# What Book are You Reading Now?



## ledmitter (Apr 14, 2012)

*The Gift of Fear*
http://www.amazon.com/dp/0440508835/?tag=cpf0b6-20

Wow. That first chapter was riveting.


----------



## StarHalo (Apr 14, 2012)

_A Tale of Two Cities_ (yes, really), _Drift_ by Rachel Maddow, _The Postmoral_ by Drew Magary, _The Second Book of The Tao_ by Stephen Mitchell.

Don't forget to recommend a book for the season in the Recommend A Book thread..


----------



## buds224 (Apr 14, 2012)

Arguing with Idiots.


----------



## välineurheilija (Apr 14, 2012)

Frozen hell.


----------



## RBR (Apr 14, 2012)

.....


----------



## yota4by4 (Apr 14, 2012)

Digital Photography by Scott Kelby
Understanding Exposure by Brian Peterson


----------



## robolight (Apr 14, 2012)

Blue Remembered Earth. Alistair Reynolds

The official illustrated NHL History. Arthur Pincus

ThrowModo. A history of Indonesian Komodo Dragon Throwing.

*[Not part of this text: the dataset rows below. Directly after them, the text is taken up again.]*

-- ==== Sys2Proof/Machine/State.lean ====
section
/-! DEFINITION. The state of the CORE, whole (spec 10_state.md R10), the reasons a step or a host operation can stop with,
and the state after reset (R18). -/

namespace Sys2Proof.Machine

/-- The two faults of the CORE (R10, R77). The CORE does not stop the model with one: it records it in `STATUS` (R54), so
the reason is part of a next state, and no step or meaning of this model answers `Host.Outcome.fault`. -/
inductive Fault where
  /-- Raised by the decode phase of a step whose fetched word names no form in the opcode map (R42, R51). Safe: the machine
  enters `Faulted` as the spec says. -/
  | invalidOpcode
  /-- Raised by the address decoder for an address of 0x0100 or more: the fetch, or the data access of an indirect LOAD or
  STOR (R21, R57). Safe: the machine enters `Faulted` as the spec says. -/
  | outOfBounds
deriving DecidableEq, Repr

/-- What the model gives no meaning to. -/
inductive Refusal where
  /-- Raised by an arm of `exec` whose instruction has no meaning yet; no arm is so. Safe: nothing is claimed of it. -/
  | notModelled (mnemonic : String)
  /-- Raised by the host operation `load` when `STATUS` is not Ready, where the spec says that a model refuses the call
  (R93, R34; D10). Safe: nothing is claimed of it. -/
  | loadAfterFirstStep
  /-- Raised by inspection of an address outside 0x00 to 0xFF, where the spec says that a model refuses it (R96). Safe:
  nothing is claimed of it. -/
  | inspectOutsideMemory
deriving DecidableEq, Repr

/-- The status register `STATUS` (R15): its legal values and no other. Its bit encoding is `Status.bits`. -/
inductive Status where
  | ready
  | running
  | halted
  | faulted (reason : Fault)
deriving DecidableEq, Repr

/-- The storage of `MEM`: 256 words of two bytes (R20), as the bytes that differ from `Config.unlistedByte`, by rising
address. Word address `a` owns byte addresses `2a` and `2a+1` (R24; log entry 5). -/
abbrev Memory := List Host.Cell

/-- The one form in which a memory is listed: addresses strictly rising and inside the 512 bytes, and no entry equal to what
an unlisted address reads as, so that equal memories are equal data. -/
abbrev Memory.wf (m : Memory) : Prop :=
  List.Pairwise (fun p q => p.1 < q.1) m ∧ ∀ c ∈ m, c.1 < 2 * Config.memWords ∧ c.2 ≠ Config.unlistedByte

/-- The state of the CORE: "this record and nothing else" (R10). -/
structure State where
  /-- The accumulator `ACC` (R11). -/
  acc : Word
  /-- The program counter `PC`, a word address (R12). -/
  pc : Word
  /-- The zero/equal flag `Z` (R13). -/
  z : Bool
  /-- The memory `MEM`, code and data (R16). -/
  mem : Memory
  /-- The status register `STATUS` (R15). -/
  status : Status
deriving DecidableEq, Repr

/-- The machine right after reset (R18, R90): `PC` and `STATUS` as the spec states them; `ACC`, `Z` and memory at the values
Config names for the open launch parameters (log entries 2, 3 and 4). `construct` in Machine/HostOps.lean is reset at any
value of those parameters. -/
def State.reset : State where
  acc := Config.acc0
  pc := Config.resetPc
  z := Config.z0
  mem := []
  status := .ready

end Sys2Proof.Machine
end

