-- ==== Sys2Proof/Machine/HostOps.lean ====
section
/-! DEFINITION. Reset at any value of the launch parameters, and the four operations the host calls: `load`, `step`, `run` and
inspection (spec 70_reset_and_hazards.md R90 to R96). -/

namespace Sys2Proof.Machine

/-- Construction of the Machine, the only reset (R18, R90): at every value of the parameters `acc0`, `z0` and `mem0`. -/
def construct (acc0 : Word) (z0 : Bool) (mem0 : Byte → Word) : State where
  acc := acc0
  pc := Config.resetPc
  z := z0
  mem := Memory.ofCells mem0
  status := .ready

/-- The bounds test of `load` (R93; D11): the origin lies in memory and the image fits what remains from it. -/
def loadFits (image : List Word) (origin : Word) : Bool :=
  inMemory origin && origin.toNat + image.length ≤ Config.memWords

/-- What `load` returns (R92, R93). -/
inductive LoadReply where
  | ok
  | outOfBounds
deriving DecidableEq, Repr

/-- `load(image, origin)` (R93): all of the image, or nothing. Refused unless `STATUS` is Ready (D10, log entry 13). -/
def load (image : List Word) (origin : Word) (s : State) : Host.Outcome (State × LoadReply) Fault Refusal :=
  if s.status = .ready then
    if loadFits image origin then
      .next ({ s with mem := s.mem.writeWords origin.toNat image }, .ok)
    else .next (s, .outOfBounds)
  else .refused .loadAfterFirstStep

/-- What `run` returns (R92, R95). -/
inductive RunReply where
  | stepped (reply : StepReply)
  | stepLimitExceeded
deriving DecidableEq, Repr

/-- The loop of `run` (R95): at most so many steps, ending at the first that does not answer Continue. -/
def runLoop (m : OpMap) : Nat → State → Host.Outcome (State × RunReply) Fault Refusal
  | 0, s => .next (s, .stepLimitExceeded)
  | n + 1, s =>
    match stepWith m s with
    | .next t => if t.status.reply = .continues then runLoop m n t else .next (t, .stepped t.status.reply)
    | .fault f => .fault f
    | .refused r => .refused r

/-- `run(max_steps)` (R95; D9, log entry 12): `run(0)` takes no step and answers for the status it finds. -/
def run (m : OpMap) (maxSteps : Nat) (s : State) : Host.Outcome (State × RunReply) Fault Refusal :=
  if maxSteps = 0 then .next (s, .stepped s.status.reply) else runLoop m maxSteps s

/-- What the host may inspect (R96). -/
inductive InspectTarget where
  | cell (a : Word)
  | acc
  | pc
  | z
  | status
deriving DecidableEq, Repr

/-- What inspection answers. -/
inductive InspectValue where
  | word (w : Word)
  | flag (b : Bool)
  | status (st : Status)
deriving DecidableEq, Repr

/-- Inspection (R96): a read with no side effect, refused outside 0x00 to 0xFF. -/
def inspect (s : State) : InspectTarget → Host.Outcome InspectValue Fault Refusal
  | .cell a => if inMemory a then .next (.word (s.mem.readWord a.toNat)) else .refused .inspectOutsideMemory
  | .acc => .next (.word s.acc)
  | .pc => .next (.word s.pc)
  | .z => .next (.flag s.z)
  | .status => .next (.status s.status)

/-- A call of the host interface (R92). -/
inductive HostOp where
  | load (image : List Word) (origin : Word)
  | step
  | run (maxSteps : Nat)
  | inspect (target : InspectTarget)
deriving DecidableEq, Repr

/-- What a call of the host interface returns (R92). -/
inductive HostReply where
  | load (reply : LoadReply)
  | step (reply : StepReply)
  | run (reply : RunReply)
  | inspect (value : InspectValue)
deriving DecidableEq, Repr

/-- The outcome of a host operation with the state after it. -/
def onNext {α β : Type} (o : Host.Outcome α Fault Refusal) (f : α → β) : Host.Outcome β Fault Refusal :=
  match o with
  | .next a => .next (f a)
  | .fault r => .fault r
  | .refused r => .refused r

/-- One call of the host interface, an indivisible exchange (R92, R94). -/
def perform (m : OpMap) (op : HostOp) (s : State) : Host.Outcome (State × HostReply) Fault Refusal :=
  match op with
  | .load image origin => onNext (load image origin s) fun r => (r.1, .load r.2)
  | .step => onNext (stepWith m s) fun t => (t, .step t.status.reply)
  | .run n => onNext (run m n s) fun r => (r.1, .run r.2)
  | .inspect target => onNext (inspect s target) fun v => (s, .inspect v)

end Sys2Proof.Machine
end

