-- ==== Sys2Proof/Laws/Memory.lean ====
section
/-! SUPPORT. The laws of memory: a read after a write gives the value written, a write leaves every other place alone, and
every memory operation keeps the canonical form `Memory.wf`. -/

namespace Sys2Proof.Machine

/-- Addresses strictly rise: the part of `Memory.wf` that reading after writing needs. -/
abbrev Memory.rising (m : Memory) : Prop := List.Pairwise (fun p q : Host.Cell => p.1 < q.1) m

theorem Memory.wf.tail {c : Host.Cell} {m : Memory} (h : Memory.wf (c :: m)) : Memory.wf m :=
  ⟨(List.pairwise_cons.1 h.1).2, fun d hd => h.2 d (List.mem_cons_of_mem c hd)⟩

/-- A byte below every listed address reads as an unlisted one. -/
theorem Memory.readByte_below {m : Memory} {a : Nat} (h : ∀ c ∈ m, a < c.1) : Memory.readByte m a = Config.unlistedByte := by
  induction m with
  | nil => rfl
  | cons c rest ih =>
    have hc := h c List.mem_cons_self
    rw [Memory.readByte, if_neg (by omega)]
    exact ih fun d hd => h d (List.mem_cons_of_mem c hd)

/-- An entry reads as its value at its own address, where what follows it starts above that address. -/
theorem Memory.readByte_entry {m : Memory} {a : Nat} (v : Byte) (h : ∀ c ∈ m, a < c.1) (b : Nat) :
    Memory.readByte (Memory.entry a v m) b = if b = a then v else Memory.readByte m b := by
  unfold Memory.entry
  split
  · next hv =>
    split
    · next hb => rw [hb, Memory.readByte_below h, hv]
    · rfl
  · rfl

/-- Reading a byte after writing one: the written value at its address, the old value everywhere else. -/
theorem Memory.readByte_writeByte {m : Memory} (h : m.rising) (a : Nat) (v : Byte) (b : Nat) :
    Memory.readByte (Memory.writeByte m a v) b = if b = a then v else Memory.readByte m b := by
  induction m with
  | nil => exact Memory.readByte_entry v (fun _ hc => absurd hc List.not_mem_nil) b
  | cons c rest ih =>
    have ⟨hlow, hrest⟩ := List.pairwise_cons.1 h
    rw [Memory.writeByte]
    split
    · next hlt =>
      refine Memory.readByte_entry v (fun d hd => ?_) b
      rcases List.mem_cons.1 hd with rfl | hd
      · exact hlt
      · exact Nat.lt_trans hlt (hlow d hd)
    · split
      · next heq =>
        rw [Memory.readByte_entry v (fun d hd => heq ▸ hlow d hd) b, Memory.readByte]
        split <;> simp_all
      · next hne =>
        rw [Memory.readByte, ih hrest, Memory.readByte]
        by_cases hbc : b = c.1
        · rw [if_pos hbc, if_pos hbc, if_neg (by omega)]
        · rw [if_neg hbc, if_neg hbc]

theorem Memory.mem_entry {m : Memory} {a : Nat} {v : Byte} {c : Host.Cell} (h : c ∈ Memory.entry a v m) :
    (c = (a, v) ∧ v ≠ Config.unlistedByte) ∨ c ∈ m := by
  unfold Memory.entry at h
  split at h
  · exact .inr h
  · next hv => exact (List.mem_cons.1 h).imp (⟨·, hv⟩) id

/-- The entries after a write are the old ones and, where it differs from an unlisted byte, the one written. -/
theorem Memory.mem_writeByte {m : Memory} {a : Nat} {v : Byte} {c : Host.Cell} (h : c ∈ Memory.writeByte m a v) :
    (c = (a, v) ∧ v ≠ Config.unlistedByte) ∨ c ∈ m := by
  induction m with
  | nil => exact Memory.mem_entry h
  | cons d rest ih =>
    rw [Memory.writeByte] at h
    split at h
    · exact Memory.mem_entry h
    · split at h
      · exact (Memory.mem_entry h).imp_right (List.mem_cons_of_mem d)
      · rcases List.mem_cons.1 h with rfl | h
        · exact .inr List.mem_cons_self
        · exact (ih h).imp_right (List.mem_cons_of_mem d)

theorem Memory.rising_entry {m : Memory} {a : Nat} (v : Byte) (h : m.rising) (ha : ∀ c ∈ m, a < c.1) :
    Memory.rising (Memory.entry a v m) := by
  unfold Memory.entry
  split
  · exact h
  · exact List.pairwise_cons.2 ⟨ha, h⟩

theorem Memory.rising_writeByte {m : Memory} (h : m.rising) (a : Nat) (v : Byte) :
    Memory.rising (Memory.writeByte m a v) := by
  induction m with
  | nil => exact Memory.rising_entry v h fun _ hc => absurd hc List.not_mem_nil
  | cons c rest ih =>
    have ⟨hlow, hrest⟩ := List.pairwise_cons.1 h
    rw [Memory.writeByte]
    split
    · next hlt =>
      refine Memory.rising_entry v h fun d hd => ?_
      rcases List.mem_cons.1 hd with rfl | hd
      · exact hlt
      · exact Nat.lt_trans hlt (hlow d hd)
    · split
      · next heq => exact Memory.rising_entry v hrest fun d hd => heq ▸ hlow d hd
      · refine List.pairwise_cons.2 ⟨fun d hd => ?_, ih hrest⟩
        rcases Memory.mem_writeByte hd with ⟨rfl, -⟩ | hd
        · show c.1 < a
          omega
        · exact hlow d hd

/-- Writing a byte keeps the canonical form. -/
theorem Memory.wf_writeByte {m : Memory} (h : m.wf) {a : Nat} (ha : a < 2 * Config.memWords) (v : Byte) :
    Memory.wf (Memory.writeByte m a v) :=
  ⟨Memory.rising_writeByte h.1 a v, fun c hc =>
    (Memory.mem_writeByte hc).elim (fun e => ⟨by rw [e.1]; exact ha, by rw [e.1]; exact e.2⟩) (h.2 c)⟩

/-- Writing a word keeps the canonical form. -/
theorem Memory.wf_writeWord {m : Memory} (h : m.wf) {a : Nat} (ha : a < Config.memWords) (w : Word) :
    Memory.wf (Memory.writeWord m a w) :=
  Memory.wf_writeByte (Memory.wf_writeByte h (by omega) _) (by omega) _

/-- Writing consecutive words keeps the canonical form. -/
theorem Memory.wf_writeWords {m : Memory} (h : m.wf) {a : Nat} {ws : List Word} (ha : a + ws.length ≤ Config.memWords) :
    Memory.wf (Memory.writeWords m a ws) := by
  induction ws generalizing m a with
  | nil => exact h
  | cons w rest ih =>
    rw [List.length_cons] at ha
    exact ih (Memory.wf_writeWord h (by omega) w) (by omega)

theorem Memory.wf_nil : Memory.wf [] := by decide

/-- Filling cells from 0 on gives the canonical form. -/
theorem Memory.wf_fill (f : Nat → Word) {n : Nat} (h : n ≤ Config.memWords) : Memory.wf (Memory.fill f n) := by
  induction n with
  | zero => exact Memory.wf_nil
  | succ n ih => exact Memory.wf_writeWord (ih (by omega)) (by omega) _

/-- The memory built from a word for each cell is in the canonical form. -/
theorem Memory.wf_ofCells (f : Byte → Word) : Memory.wf (Memory.ofCells f) := by
  unfold Memory.ofCells
  exact Memory.wf_fill _ (Nat.le_refl _)

theorem append_bytes (w : Word) : (w.extractLsb' 8 8 ++ w.extractLsb' 0 8 : BitVec 16) = w := by
  ext i hi
  simp only [BitVec.getElem_append, BitVec.getElem_extractLsb']
  split <;> simp_all [BitVec.getLsbD_eq_getElem]

/-- Reading a byte after writing a word: the bytes of the word in its two places, the old value everywhere else. -/
theorem Memory.readByte_writeWord {m : Memory} (h : m.rising) (a : Nat) (w : Word) (b : Nat) :
    Memory.readByte (Memory.writeWord m a w) b =
      if b = 2 * a + 1 then w.extractLsb' 0 8 else if b = 2 * a then w.extractLsb' 8 8 else Memory.readByte m b := by
  rw [Memory.writeWord, Memory.readByte_writeByte (Memory.rising_writeByte h _ _), Memory.readByte_writeByte h]

/-- Reading a word after writing one: the written word at its address, the old word everywhere else. -/
theorem Memory.readWord_writeWord {m : Memory} (h : m.rising) (a : Nat) (w : Word) (b : Nat) :
    Memory.readWord (Memory.writeWord m a w) b = if b = a then w else Memory.readWord m b := by
  simp only [Memory.readWord, Memory.readByte_writeWord h]
  by_cases hb : b = a
  · subst hb
    rw [if_pos rfl, if_neg (by omega), if_pos rfl, if_pos rfl]
    exact append_bytes w
  · rw [if_neg hb, if_neg (by omega), if_neg (by omega), if_neg (by omega), if_neg (by omega)]

end Sys2Proof.Machine
end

Tirso Yap
Apparently Komodo Dragon Throwing has been a sport for ages.
Fascinating reading.


----------



## PCC (Apr 14, 2012)

_The Hobbit_


----------



## Flying Turtle (Apr 17, 2012)

Just started "Leviathans of Jupiter" from Ben Bova, a prolific writer of decent SciFi.

Geoff


----------



## walterr839 (Apr 17, 2012)

Coup D'etat Ben Coes


----------



## 5S8Zh5 (Mar 31, 2020)

since i haven't watched tv in more than a decade, there's lots of time to read. just finished. [ < goodreads book link, source of below description by the Author ]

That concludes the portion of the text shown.